In the EventBus repository we build new MediaWiki REST API endpoints that have one or more of the following signatures (the output is always in JSON format not a produced event here):
- missed event basic info -> page_change
- missed event basic info -> page_content_change
- missed event basic info -> page_change + page_content_change
- Array[missed event basic info] -> Array[page_change]
- Array[missed event basic info] -> Array[page_content_change]
- Array[missed event basic info] -> Array[page_change + page_content_change]
We test these endpoints and adjust the following to maximize performance:
- missed event basic info: is this just (wiki_db, revision_id) or does MW benefit in performance if we pass more stuff, such as the page id? This will come down to how we use indices and what queries the MW PHP api is performing on Maria DB.
- return value. As far as we can see right now, the main question here is do we return page_content_change at the same time or separately? This will come down to how much more expensive it is to fetch the content than just the basic metadata for page_change. And not just for a one-off query but also for batch queries and for possible throughput with either approach.

Details

	Subject	Repo	Branch	Lines +/-
	WIP: hacky reconciliation API REST endpoint	mediawiki/extensions/EventBus	master	+324 -0

Customize query in gerrit

Related Objects
Search...

Status	Assigned	Task
Open	xcollazo	T358877 Dumps 2.0 Phase II: Production intermediate table milestone
Open	None	T358373 [Dumps 2] Reconciliation mechanism to detect and fetch missing/mismatched revisions
Declined	None	T368745 MediaWiki reconciliation API and event enrichment pipeline
Declined	gmodena	T368782 MediaWiki Reconciliation API

Event Timeline

xcollazo created this task.Jun 28 2024, 7:47 PM

@gmodena and @Ottomata the description above is just me thinking out loud. Kindly please modify as you see fit.
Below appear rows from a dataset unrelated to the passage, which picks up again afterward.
theorem completeDoff_completes (byHand : Bool) (hframe : s.doff.frame = .doffing)
    (hsp : s.speed.setPoint = currentSetPoint s) (hfits : RunsFit s) : DoffCompleted byHand s (completeDoff byHand s) := by
  have hc := resetCops_resets hframe hsp hfits
  have hdue := dueExchange_due hc hframe hfits
  have hcframe : (resetCops s).doff.frame = .doffing := by rw [hc.doff]; exact hframe
  have heframe : (dueExchange (resetCops s)).doff.frame = .doffing := by
    rw [show (dueExchange (resetCops s)).doff = (resetCops s).doff from hdue.frame .doff (by decide)]
    exact hcframe
  have hend := endOfDoff_ends byHand heframe (completeDoff_eq byHand s)
  obtain ⟨u, hu⟩ : ∃ u, u = completeDoff byHand s := ⟨_, rfl⟩
  rw [← hu] at hend ⊢
  generalize dueExchange (resetCops s) = e at hdue hend
  generalize resetCops s = c at hc hdue
  have hcart : c.articles = s.articles := hc.frame .articles (by decide)
  have hcs : OnlyChanges [.spindles, .speed, .doff, .shift, .line, .articles] s e := hc.frame.wide.next hdue.frame
  have hebus : e.bus = s.bus := hcs .bus (by decide)
  have hecar : e.carriages = s.carriages := hcs .carriages (by decide)
  have hedoff : e.doff = { s.doff with copBase := s.flmm } := (hdue.frame .doff (by decide)).trans hc.doff
  have hside (side : Side) : u.spindles.get side =
        (s.spindles.get side).map (fun sp => { sp.close s.articles.active s.flmm with cop := 0 }) ∧
      Credited side (openSum (s.spindles.get side) s.flmm) s u ∧
      (u.shift.live.sides.get side).possible = (s.shift.live.sides.get side).possible ∧
      (u.shift.live.sides.get side).counts = (s.shift.live.sides.get side).counts ∧
      u.carriages.get side = (s.carriages.get side).freedFromDoff := by
    refine ⟨?_, ?_, ?_, ?_, ?_⟩
    · rw [show u.spindles = e.spindles from hend.frame .spindles (by decide), hdue.spindles, hc.spindles]
      rfl
    · obtain ⟨hrun, hmass⟩ := hc.credited side
      rw [← hdue.run] at hrun
      rw [← hdue.mass] at hmass
      unfold Credited
      rw [hend.shift]
      exact ⟨hrun, hmass⟩
    · rw [hend.shift]
      exact hdue.possible side
    · rw [hend.shift]
      exact hdue.counts side
    · rw [hend.carriages, hecar]
  refine ⟨hcs.wide.next hend.frame, ?_, ?_, ?_, ⟨hside .a, hside .b⟩, ?_, ?_, ?_, ?_, ?_, ?_, ?_, ?_⟩
  · rw [hend.doff, hedoff]
  · rw [show u.speed = e.speed from hend.frame .speed (by decide), hdue.speed]
  · rw [show u.articles = e.articles from hend.frame .articles (by decide), hdue.articles]
  · rw [hend.shift, ← hdue.doffs]
  · rw [hend.shift, ← hdue.exchanges]
  · rw [hend.shift, Bool.or_right_comm, ← hdue.marker, ← hdue.doffs]
  · rw [hend.shift, ← hdue.marks]
  · rw [hend.shift, ← hdue.history]
  · rw [hend.shift, ← hdue.seq]
  · rw [hend.bus, hebus, hedoff]
  · have hraise := (hc.raises.trans hdue.raises).trans hend.raises
    rw [hdue.doffs, hdue.marker] at hraise
    refine hraise.congr fun k => ?_
    simp only [List.mem_append, List.mem_cons, List.not_mem_nil, or_false]
    rw [← mem_doffSaturates, dueSaturates]
    tauto

end

/-- Settles O38: while DOFFING the doff is completed, by hand or by the doffer's report. -/
theorem doffIsCompleted : Obligations.DoffIsCompleted := by
  unfold Obligations.DoffIsCompleted
  intro completed
  have hcompletes {byHand : Bool} {s : State} (hframe : s.doff.frame = .doffing) (hrun : s.phase = .running)
      (hfits : CreditsFit s) (hspeed : SpeedLaw s) : completed byHand s (completeDoff byHand s) :=
    completeDoff_completes byHand hframe (hspeed.1 hrun).1 hfits.runsFit
  refine ⟨fun s hs => ⟨fun hframe => ?_, fun hframe hfits hspeed => ?_⟩, fun s hrun hframe hgo hfits hspeed => ?_⟩
  · refine hs.refuses (r := ⟨0x1C#8, []⟩) rfl rfl (by omega) fun l s' e => ?_
    have hframe' : s'.doff.frame ≠ .doffing := by rw [e]; exact hframe
    unfold doffManualDone
    split
    · next h => exact absurd h hframe'
    all_goals rfl
  · refine hs.replies (r := ⟨0x1C#8, []⟩) rfl rfl fun l s' e => ⟨completeDoff true s', ?_, ?_⟩
    all_goals
      have hframe' : s'.doff.frame = .doffing := by rw [e]; exact hframe
      have hdone : completed true s' (completeDoff true s') := hcompletes hframe' (by rw [e]; exact hs.1)
        (by rw [e]; exact hfits) (by rw [e]; exact hspeed)
    · obtain ⟨-, hdoff, -⟩ := hdone
      have hcontent : frameContent (completeDoff true s') = [6#8] := by
        rw [frameContent_eq, hdoff]
        rfl
      rw [← hcontent]
      unfold doffManualDone
      rw [hframe']
      rfl
    · exact hdone
  · have hreport : dofferReport .doffDone s = completeDoff false s := by
      unfold dofferReport
      rw [hgo]
    rw [hreport]
    exact hcompletes hframe hrun hfits hspeed

end Sys2Proof.Machine
end

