-- ==== Sys2Proof/Safety.lean ====
section
/-! DEFINITION. What counts as a safe run, the invariants of the machine, and the vocabulary the
statements are written in. -/

namespace Sys2Proof.Machine

/-! ### Runs and how they end -/

/-- A bad end (40_cycle.md R151): the record holds a fault. -/
def Faulted (s : State) : Prop := s.fault ≠ none

/-- No run from the state reaches a fault. -/
def SafeFrom (s : State) : Prop :=
  ∀ n t, Sys2Proof.core.run n s = .next t → ¬ Faulted t

/-- `Run()`: cycles until halted (40_cycle.md R148). -/
def RunsTo (s t : State) : Prop := ∃ n, Sys2Proof.core.run n s = .next t ∧ t.halted = true

/-- The four kinds of end (40_cycle.md R151). -/
inductive EndKind where
  | byHlt
  | atRegionEnd
  | byHost
  | faulted
  deriving DecidableEq, Repr

/-- The kind of end the last cycle reached, from the states before and after it (40_cycle.md R151);
none while the machine runs, or if it was halted before. An HLT that is the last instruction of its
region meets two rows of R151's table, which gives no precedence: the answer is `byHlt`, a DESIGN CHOICE
(log entry 22). -/
def endKind (before after : State) : Option EndKind :=
  if before.halted || !after.halted then none
  else if after.fault.isSome then some .faulted
  else if before.haltRequested then some .byHost
  else
    match before.decodedInstr with
    | some d => if d.instr = .hlt then some .byHlt else some .atRegionEnd
    | none => none

/-! ### Invariants -/

/-- The memory keeps its canonical form, inside the buffer (20_memory.md R63). -/
def MemoryInv (s : State) : Prop := s.mem.wf ∧ ∀ c ∈ s.mem, c.1 < s.memLen

/-- The region invariants: bounds inside the buffer, and no two overlap (20_memory.md R62). -/
def RegionsInv (s : State) : Prop :=
  (∀ r ∈ s.regions, r.start < r.stop ∧ r.stop ≤ s.memLen) ∧
    s.regions.Pairwise (fun r r' => r.stop ≤ r'.start ∨ r'.stop ≤ r.start)

/-- The stack pointer stays on a slot boundary of the stack (20_memory.md R74). -/
def StackInv (s : State) : Prop :=
  (s.cfg.stackStart : Int) ≤ s.msp ∧ s.msp ≤ s.cfg.stackEnd ∧ (s.cfg.stackEnd - s.msp) % 4 = 0

/-- The debug shadow list holds one marker per live slot (20_memory.md R80). -/
def ShadowInv (s : State) : Prop :=
  s.cfg.debugStackTypes = true → 4 * (s.stackTypes.length : Int) = s.cfg.stackEnd - s.msp

/-- SP is `msp` from the first stack instruction on, and 0 with an empty stack before it
(10_state.md R32). -/
def MirrorInv (s : State) : Prop :=
  s.fault = none → s.reg .sp = wrap32 s.msp ∨ (s.reg .sp = 0 ∧ s.msp = s.cfg.stackEnd)

/-- A recorded fault goes with a halted machine (60_exceptions.md R271). -/
def FaultHalts (s : State) : Prop := Faulted s → s.halted = true

/-! ### What a step keeps -/

/-- Every register outside a list is unchanged. -/
def regsKept (s t : State) (rs : List Reg) : Prop := ∀ r, r ∉ rs → t.reg r = s.reg r

/-- Every byte of memory reads as before. -/
def memoryKept (s t : State) : Prop := ∀ b : Nat, t.mem.read b = s.mem.read b

/-- Every byte of memory outside `n` bytes from `a` reads as before. -/
def memoryKeptOutside (s t : State) (a n : Nat) : Prop :=
  ∀ b : Nat, (b < a ∨ a + n ≤ b) → t.mem.read b = s.mem.read b

/-- The stack state of CPU and memory manager is unchanged. -/
def stackKept (s t : State) : Prop :=
  t.msp = s.msp ∧ t.stackTypes = s.stackTypes ∧ t.fsz = s.fsz ∧ t.depth = s.depth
xcollazo updated the task description. (Show Details)Jun 28 2024, 7:56 PM

xcollazo mentioned this in T368787: Flink job to enrich reconciliation events.Jun 28 2024, 8:07 PM

I'd like this API to be a global endpoint rather than per wiki. Is that possible?

I'm not sure but it won't be as easy as per wiki. Why do you want this?

We've got the wiki_id. I guess we just need config to map from wiki_id to the correct API endpoint?

Hm, a potential problem:

We really don't want this API to be publicly accessible. I'm not certain if we have examples of MW deployed private APIs? Maybe we do and I just don't know it?

If async, do we need state? Will the API return an ID so that we can track progress? Or should we keep it simple?

Good q. Should we use the MW JobQueue for this? It has the same consistency issues as producing regular events, but it shouldn't be worse. Rather than having the API call produce reconciled events directly, it would enqueue a job with the work to do. We'd implement a job in EventBus that produces the events.

Are you thinking of targeting Action or REST endpoints?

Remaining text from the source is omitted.